I may have to, I'm cheap old bastard and hate paying for something I can do myself. 

Lets skip the masturbation jokes.


----------



## Mordekyle (May 20, 2014)

Pounder said:


> Odd to use dog eared boards upside down. What was the reason for that?


Expansion joints/ drainage.

Barometric pressure relief vents.

Insect habitat/thoroughfare.

Snow depth indicator.

Lots of reasons.


Sent from my iPhone using Tapatalk


----------



## onmywayup (Aug 18, 2012)

Was charging about $30 a linear foot up here in Michigan as of a couple of years ago, would definitely be a bit more now. If I could get $60+ a foot, I'd sell everything except a coil nailer and a post hole digger, and do fences three days a week while i fuc*ed off around the barn the other four.


----------



## Joe Fairplay (Aug 26, 2021)

530Foreman said:


> Couldn't source square topped boards in less than a full unit, and I didn't think to cut the DE off.

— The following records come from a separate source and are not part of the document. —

/-- The descriptor a channel sends: the sender's fields with the hardware's (09 R209). -/
def hwFields (p dest destQ gen seq : Nat) (key : BitVec 12) (src ch : Nat) : Nat :=
  let p := setField (setField (setField p 7 1 0) 8 8 0) 16 13 dest
  let p := setField (setField (setField p 32 5 destQ) 40 8 gen) 48 16 seq
  setField (setField (setField p 64 12 key.toNat) 76 13 src) 89 4 ch

/-- The window-slot marker of a descriptor returned under 09 R210, which takes no SEQ; log entry 63. -/
def noSeq : Nat := 65536

/-- A tile descriptor is accepted (09 R211): returned at once under R210, or sent with its source data. -/
def State.sendOn (s : State) (ta n : Nat) (i : CtxId) (p : Nat) (data : List Byte) : State :=
  let x := s.channel ta n
  let key := s.keyOf i.part
  let s := s.updChannel ta n (fun y => { y with sent := wrapAdd 32 y.sent 1 })
  if !sendOk p x.destCq then
    let d := hwFields p x.dest x.destQ x.gen (s.freeVal 16).toNat key ta n
    let s := (s.drew 1).updChannel ta n (fun y => { y with inFlight := y.inFlight ++ [noSeq] })
    { s with msg := { s.msg with cqs := tset s.msg.cqs ta (tget s.msg.cqs ta [] ++ [withStatus d St.reservedNonzero + 2 ^ 256]) } }
  else
    let d := hwFields p x.dest x.destQ x.gen x.seq key ta n
    let s := s.updChannel ta n (fun y => { y with seq := wrapAdd 16 y.seq 1, inFlight := y.inFlight ++ [y.seq] })
    let q : Packet := { Packet.blank with
      node := taC ta, inPort := 4, dest := taC x.dest, key, ctx := some i, agent := 1, taddr := ta, kind := 1, payload := d, back := x.inc
      gen := s.destGen x.dest }
    if data.isEmpty then s.inject q else s.injectAll q d data

/-- May a channel take a descriptor of a context (09 R211)? -/
def Channel.takes (x : Channel) (i : CtxId) : Bool := x.opened && x.ctx == some i && decide (x.inFlight.length < x.window)

def stepSend (t : TileId) (th : Fin 4) (chan : Fin 16) (sB : Fin 32) (s : State) : State :=
  let ta := tileKey t
  match s.canIssue ta th.val with
  | none => s
  | some (b, cy) =>
    let x := s.bat (taC ta) b
    let det := tileDetail th.val 0 0 0
    if sB.val = 0 || 24 < sB.val then ((s.issueOnly ta th.val cy)).faultOn ta b [St.illegalInstruction] det 0
    else
      let p := s.regs8 ta th.val sB.val cy
      let answer := fun (s : State) (a : Bool) =>
        ((s.updThread ta th.val (fun y => { y with accept := a })).issueOnly ta th.val cy).drew 6
      let ch := s.channel ta chan.val
      match x.owner with
      | none => s
      | some i =>
        if !ch.takes i then answer s false
        else if sendOk p ch.destCq && (dKind p == 1 || dKind p == 2) then
          match regionPieces x.regions 18 (dAddr p) (dLen p) with
          | none => (answer s true).faultOn ta b [St.regionRange] det (dAddr p)
          | some l =>
            if l.any (fun q => s.poisoned q.1 q.2) then (answer s true).faultOn ta b [0x70] det (dAddr p)
            else
              let data := l.flatMap (fun q => s.pieceSeen (s.tile ta).ctl.portQ q.1 q.2)
              answer (s.sendOn ta chan.val i p data) true
        else answer (s.sendOn ta chan.val i p []) true

/-- SEND (02 R49, 09 R209-R212, R214). -/
def execSend (t : TileId) (th : Fin 4) (chan : Fin 16) (sB : Fin 32) (s : State) : Host.Outcome State Fault Refusal :=
  .next (stepSend t th chan sB s)

/-! RECV, QCOUNT, CPOP. -/

def stepRecv (t : TileId) (th : Fin 4) (q : Fin 16) (sB : Fin 32) (s : State) : State :=
  let ta := tileKey t
  match s.canIssue ta th.val with
  | none => s
  | some (b, cy) =>
    let det := tileDetail th.val 0 0 0
    let y := s.rxq ta q.val
    if 24 < sB.val then (s.issueOnly ta th.val cy).faultOn ta b [St.illegalInstruction] det 0
    else match y.entries with
    | e :: rest =>
      if y.ctx != (s.bat (taC ta) b).owner then (s.issueOnly ta th.val cy).faultOn ta b [St.lateData] det 0
      else
        let s := s.updRxq ta q.val (fun z => { z with entries := rest })
        let s := s.returnEntry ta y.ctx e St.posted
        (s.updThread ta th.val (fun z => z.setRegs8 sB.val e.data cy)).issueOnly ta th.val cy
    | [] => (s.issueOnly ta th.val cy).faultOn ta b [St.lateData] det 0

/-- RECV (09 R216): the head entry; an empty queue is LATE_DATA; log entry 64. -/
def execRecv (t : TileId) (th : Fin 4) (q : Fin 16) (sB : Fin 32) (s : State) : Host.Outcome State Fault Refusal :=
  .next (stepRecv t th q sB s)

def stepQcount (t : TileId) (th : Fin 4) (q : Fin 16) (sD : Fin 32) (s : State) : State :=
  let ta := tileKey t
  match s.canIssue ta th.val with
  | none => s
  | some (b, cy) =>
    let y := s.rxq ta q.val
    let n := if y.ctx == (s.bat (taC ta) b).owner then y.entries.length else 0
    s.issueReg ta th.val cy sD.val (BitVec.ofNat 32 n)

/-- QCOUNT (09 R216). -/
def execQcount (t : TileId) (th : Fin 4) (q : Fin 16) (sD : Fin 32) (s : State) : Host.Outcome State Fault Refusal :=
  .next (stepQcount t th q sD s)

/-- The window slot of a channel's descriptor is free again (09 R212). -/
def State.freeSlot (s : State) (ta n mark : Nat) : State :=
  s.updChannel ta n (fun y => { y with inFlight := y.inFlight.erase mark })

def stepCpop (t : TileId) (th : Fin 4) (sB : Fin 32) (s : State) : State :=
  let ta := tileKey t
  match s.canIssue ta th.val with
  | none => s
  | some (b, cy) =>
    if 24 < sB.val then (s.issueOnly ta th.val cy).faultOn ta b [St.illegalInstruction] (tileDetail th.val 0 0 0) 0
    else match tget s.msg.cqs ta [] with
    | [] => (s.updThread ta th.val (fun z => z.setRegs8 sB.val 0 cy)).issueOnly ta th.val cy
    | e :: rest =>
      let s := { s with msg := { s.msg with cqs := tset s.msg.cqs ta rest } }
      let s := s.freeSlot ta (dSrcCh e) (if e.testBit 256 then noSeq else dSeq e)
      (s.updThread ta th.val (fun z => z.setRegs8 sB.val e cy)).issueOnly ta th.val cy

/-- CPOP (09 R212, R213): the oldest completion entry, or zeros. -/
def execCpop (t : TileId) (th : Fin 4) (sB : Fin 32) (s : State) : Host.Outcome State Fault Refusal := .next (stepCpop t th sB s)

/-! Arming a combining queue (09 R220). -/

/-- Arm a combining queue for a context, none standing for the context recorded at open: the state and a status, 0 for done. -/
def State.armComb (s : State) (c q : Nat) (i : Option CtxId) : State × Nat :=
  let x := s.comb c q
  if x.st = 0 || (i.isSome && x.ctx != i) then (s, St.readerGone)
  else if x.st != 1 || x.pending then (s, St.combineBusy)
  else (s.updComb c q (fun y => { y with st := 2, count := 0, staged := [] }), 0)

def stepCqarm (t : TileId) (th : Fin 4) (q : Fin 32) (s : State) : State :=
  let ta := tileKey t
  match s.canIssue ta th.val with
  | none => s
  | some (b, cy) =>
    match s.armComb (taC ta) q.val (s.bat (taC ta) b).owner with
    | (s1, st) =>
      let s1 := s1.issueOnly ta th.val cy
      if st = 0 then s1 else s1.faultOn ta b [st] (tileDetail th.val 0 0 0) 0
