-- ==== Sys2Proof/Machine/Carillon.lean ====
section
/-! DEFINITION. The carillon and its peals (09 R223-R226). -/
namespace Sys2Proof.Machine

namespace St
def pealed : Nat := 0x87
def pealPartial : Nat := 0x88
def notCarillon : Nat := 0x89
def carillonTimeout : Nat := 0x8A
end St

/-- The batteries of a cluster in a given state. -/
def State.batsIn (s : State) (c : Nat) (st : BState) : List Nat :=
  (s.bats.filter (fun e => e.1 / 64 == c && e.2.st == st)).map (fun e => e.1 % 64)

/-- A core is told a status or a record (09 R223, R224, R226); core 16 is the scheduler core. -/
def State.tell (s : State) (core v : Nat) : State :=
  { s with msg := { s.msg with told := tset s.msg.told core (BitVec.ofNat 512 v) } }

/-- Start a carillon entry (09 R223); a forced entry ends the sections in ARM. -/
def State.carStart (s : State) (c : Nat) (bySched forced : Bool) : State :=
  let s := s.updClX c (fun x => { x with carState := 1, bySched, carForced := forced })
  if forced then s.each (s.batsIn c .arm) (fun s b => s.failArm c b St.armCancelled) else s

def stepCarillonEntry (c : Fin 16) (bySched forced : Bool) (s : State) : State :=
  let x := s.clX c.val
  if !bySched && s.compDown (16 * (3 + c.val) + 3) then s
  else if x.carState = 0 || (x.carState = 1 && forced && !x.carForced) then s.carStart c.val bySched forced else s

/-- CARILLON_ENTRY (09 R223); the control core starts none with its channels component down (18 R414). -/
def execCarillonEntry (c : Fin 16) (bySched forced : Bool) (s : State) : Host.Outcome State Fault Refusal :=
  .next (stepCarillonEntry c bySched forced s)

/-- Is no stream element of a cluster in flight? -/
def State.streamsIdle (s : State) (c : Nat) : Bool := s.descs.all (fun e => e.1 / 64 != c || e.2.issued.isEmpty)

def stepCarillonEntered (c : Fin 16) (s : State) : State :=
  if (s.clX c.val).carState == 1 && s.carQuiet c.val && s.streamsIdle c.val then
    s.updClX c.val (fun x => { x with carState := 2 })
  else s

/-- CARILLON_ENTERED (09 R223): the cluster is drained. -/
def execCarillonEntered (c : Fin 16) (s : State) : Host.Outcome State Fault Refusal := .next (stepCarillonEntered c s)

/-- The cluster is in normal mode again: what waited at its batteries goes on. -/
def State.carLeave (s : State) (c : Nat) : State :=
  let s := s.updClX c (fun x => { x with carState := 0, bySched := false, carForced := false })
  s.each (List.range 64) (fun s b => if (s.bat c b).waiting.isEmpty then s else s.pumpBat c b)

def stepCarillonTimeout (c : Fin 16) (s : State) : State :=
  let x := s.clX c.val
  if x.carState == 1 && !x.carForced then (s.carLeave c.val).tell (if x.bySched then 16 else c.val) St.carillonTimeout else s

/-- CARILLON_TIMEOUT (09 R223): an ordinary entry is undone, and the core that started it is told; log entry 18. -/
def execCarillonTimeout (c : Fin 16) (s : State) : Host.Outcome State Fault Refusal := .next (stepCarillonTimeout c s)

def stepCarillonExit (c : Fin 16) (bySched : Bool) (s : State) : State :=
  if !bySched && s.compDown (16 * (3 + c.val) + 3) then s else if (s.clX c.val).carState == 2 then s.carLeave c.val else s

/-- CARILLON_EXIT (09 R223): steps 4, 3 and 1 reversed. -/
def execCarillonExit (c : Fin 16) (bySched : Bool) (s : State) : Host.Outcome State Fault Refusal := .next (stepCarillonExit c bySched s)

/-! Peals. -/

/-- The destinations of a peal (09 R224, R225): cluster, column and row masks of ARG [48:0]. -/
def pealTiles (targets : Nat) : List Nat :=
  (bitsOf 16 (field targets 0 16)).flatMap (fun c =>
    (bitsOf 16 (field targets 16 16)).flatMap (fun x => (bitsOf 17 (field targets 32 17)).map (fun y => taddr c x y)))

/-- Is there a way from one cluster to another by ports that are up (10 R237, R239)? -/
def State.reachable (s : State) (epoch : Bool) (dest : Nat) : Nat → Nat → Bool
  | 0, _ => false
  | fuel + 1, c =>
    c == dest ||
      (let e := (s.router c).entry epoch dest
       ((bitsOf 6 (rtAdapt e)) ++ [rtEsc e]).any (fun q =>
         s.portUp c q && (match neighbour c q with
           | some (n, _) => s.reachable epoch dest fuel n
           | none => false)))

/-- Why a destination is not written (09 R226): 0 if it is. -/
def State.pealReason (s : State) (c ta : Nat) : Nat :=
  if s.muffledTile ta then 1
  else if (s.clX (taC ta)).carState != 2 then 2
  else if s.reachable s.mesh.epoch (taC ta) 7 c then 0 else 3

/-- Are the values of a peal assigned (09 R225)? -/
def pealOk (kind toff len : Nat) : Bool :=
  decide (32 ≤ len) && decide (len ≤ 65536) && len % 32 == 0 && decide (kind < 3) &&
    (if kind = 1 then decide (toff * 32 + len ≤ 4096) else if kind = 2 then decide (toff * 32 + len ≤ 0x60000) else decide (toff < 16))

/-- Does an address lie in HBM, or in cluster memory of a cluster in carillon mode (09 R225)? -/
def State.pealByte (s : State) (dpa : Nat) : Bool :=
  match home dpa with
  | .hbm _ _ => true
  | .cm c _ => (s.clX c).carState == 2
  | _ => false

/-- Does a payload, of 64 KiB at most, lie wholly in such memory (09 R225)? -/
def State.pealSource (s : State) (dpa len : Nat) : Bool := s.pealByte dpa && s.pealByte (dpa + len - 1)

/-- Write a peal to one destination (09 R225). A closed queue, or one without a free entry, takes nothing; log entry 66. -/
def State.pealWrite (s : State) (ta targets kind toff dpa len : Nat) : State :=
  let bs := mbytes s.mem.bytes dpa len
  if kind = 0 then
    let x := s.rxq ta toff
    if !x.opened || decide (64 ≤ s.rxTaken ta toff) then s
    else
      let d := pack [(2, 3), (5, 0), (1, 1), (8, 0), (13, ta), (3, 0), (5, toff), (3, 0), (8, x.gen), (16, 0), (12, 0), (13, 0), (4, 0), (3, 0),
        (48, dpa), (24, len), (8, 0), (16, 0), (49, targets), (2, kind)]
      s.updRxq ta toff (fun y => { y with
        entries := y.entries ++ [{ data := d, inc := 0, first := true }], received := wrapAdd 32 y.received 1 })
  else if kind = 1 then s.updTile ta (fun t => t.updTest (fun y => { y with service := mwriteBytes y.service (toff * 32) bs }))
  else s.updTile ta (fun t => t.updCore (fun y => { y with pad := mwriteBytes y.pad (toff * 32) bs }))

def stepPeal (c : Fin 16) (bySched : Bool) (targets kind toff dpa len : Nat) (s : State) : State :=
  if !pealOk kind toff len || !s.pealSource dpa len then s.tell (if bySched then 16 else c.val) St.reservedNonzero
  else if !bySched && (s.clX c.val).carState != 2 then s.tell c.val St.notCarillon
  else if s.poisoned dpa len then s.tell (if bySched then 16 else c.val) 0x70
  else
    let all := (pealTiles targets).map (fun ta => (ta, s.pealReason c.val ta))
    let good := (all.filter (fun e => e.2 == 0)).map (·.1)
    let bad := all.filter (fun e => e.2 != 0)
    let s := s.each good (fun s ta => s.pealWrite ta targets kind toff dpa len)
    let s := s.each ((good.map taC).eraseDups) (fun s k => s.updClX k (fun x => { x with peals := satAdd 16 x.peals 1 }))
    let id := s.msg.peals.foldl (fun n x => max n (x.id + 1)) 0
    { s with msg := { s.msg with
        peals := s.msg.peals ++ [{ id, sender := if bySched then 16 else c.val, written := good.length, failed := bad }] } }

/-- PEAL (09 R224-R226): from a control core only in carillon mode (NOT_CARILLON); lost data is not sent (07 R179); a refused peal has no effect but on what its
sender is told. -/
def execPeal (c : Fin 16) (bySched : Bool) (targets kind toff dpa len : Nat) (s : State) : Host.Outcome State Fault Refusal :=
  .next (stepPeal c bySched targets kind toff dpa len s)

/-- The completion record of a peal (09 R226). -/
def Peal.bits (x : Peal) (now : Nat) : Nat :=
  let n := x.failed.length
  let l := x.failed.take 16
  pack ([(8, if n = 0 then St.pealed else St.pealPartial), (13, x.written), (13, n), (1, b2n (decide (16 < n))), (5, l.length), (24, 0)] ++
    (List.range 16).map (fun i => (16, match l[i]? with
      | some e => e.1 + 8192 * e.2
      | none => 0)) ++ [(64, now), (128, 0)])

def stepPealCompletion (id : Nat) (s : State) : State :=
  match s.msg.peals.find? (fun x => x.id == id) with
  | none => s
  | some x =>
    let s := (s.log_ 0x04 (if x.sender = 16 then 2 else 16 + x.sender) 0 64 (x.bits s.now)).tell x.sender (x.bits s.now)
    { s with msg := { s.msg with peals := s.msg.peals.filter (fun y => y.id != id) } }

/-- PEAL_COMPLETION (09 R226): the sender receives the record, which is logged. -/
def execPealCompletion (id : Nat) (s : State) : Host.Outcome State Fault Refusal := .next (stepPealCompletion id s)

end Sys2Proof.Machine
end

Seriously, how did you get past installing the third board without stopping and saying WTF am I doing.


----------



## Pounder (Nov 28, 2020)

Joe Fairplay said:


> Seriously, how did you get past installing the third board without stopping and saying WTF am I doing.


Time, cost, schedule, looked at third board and thought "I'm sure it will be fine". We've all done it at one time or another.


----------



## VinylHanger (Jul 14, 2011)

Because then your fence would be 5'11", not 6 feet.

After crap grows, dirt piles up and dogs wizz on it, nobody will know or care.

Sent from my SM-N975U using Tapatalk


----------



## 530Foreman (3 mo ago)

Joe Fairplay said:


> Seriously, how did you get past installing the third board without stopping and saying WTF am I doing.


There are 1000 excuses, but the bottom line is that I let myself get in a hurry and didn't do as good of a job as I should have. I'm lucky the customer is happy anyway, but it was a learning experience.


----------



## Joe Fairplay (Aug 26, 2021)

530Foreman said:


> There are 1000 excuses, but the bottom line is that I let myself get in a hurry and didn't do as good of a job as I should have. I'm lucky the customer is happy anyway, but it was a learning experience.


It happens. It's all part of the growth process.


----------



## hdavis (Feb 14, 2012)

Keeps from daming up surface water....


----------



## goneelkn (Jan 9, 2010)




----------



## Big Johnson (Jun 2, 2017)

I think that fence is up on an embankment


----------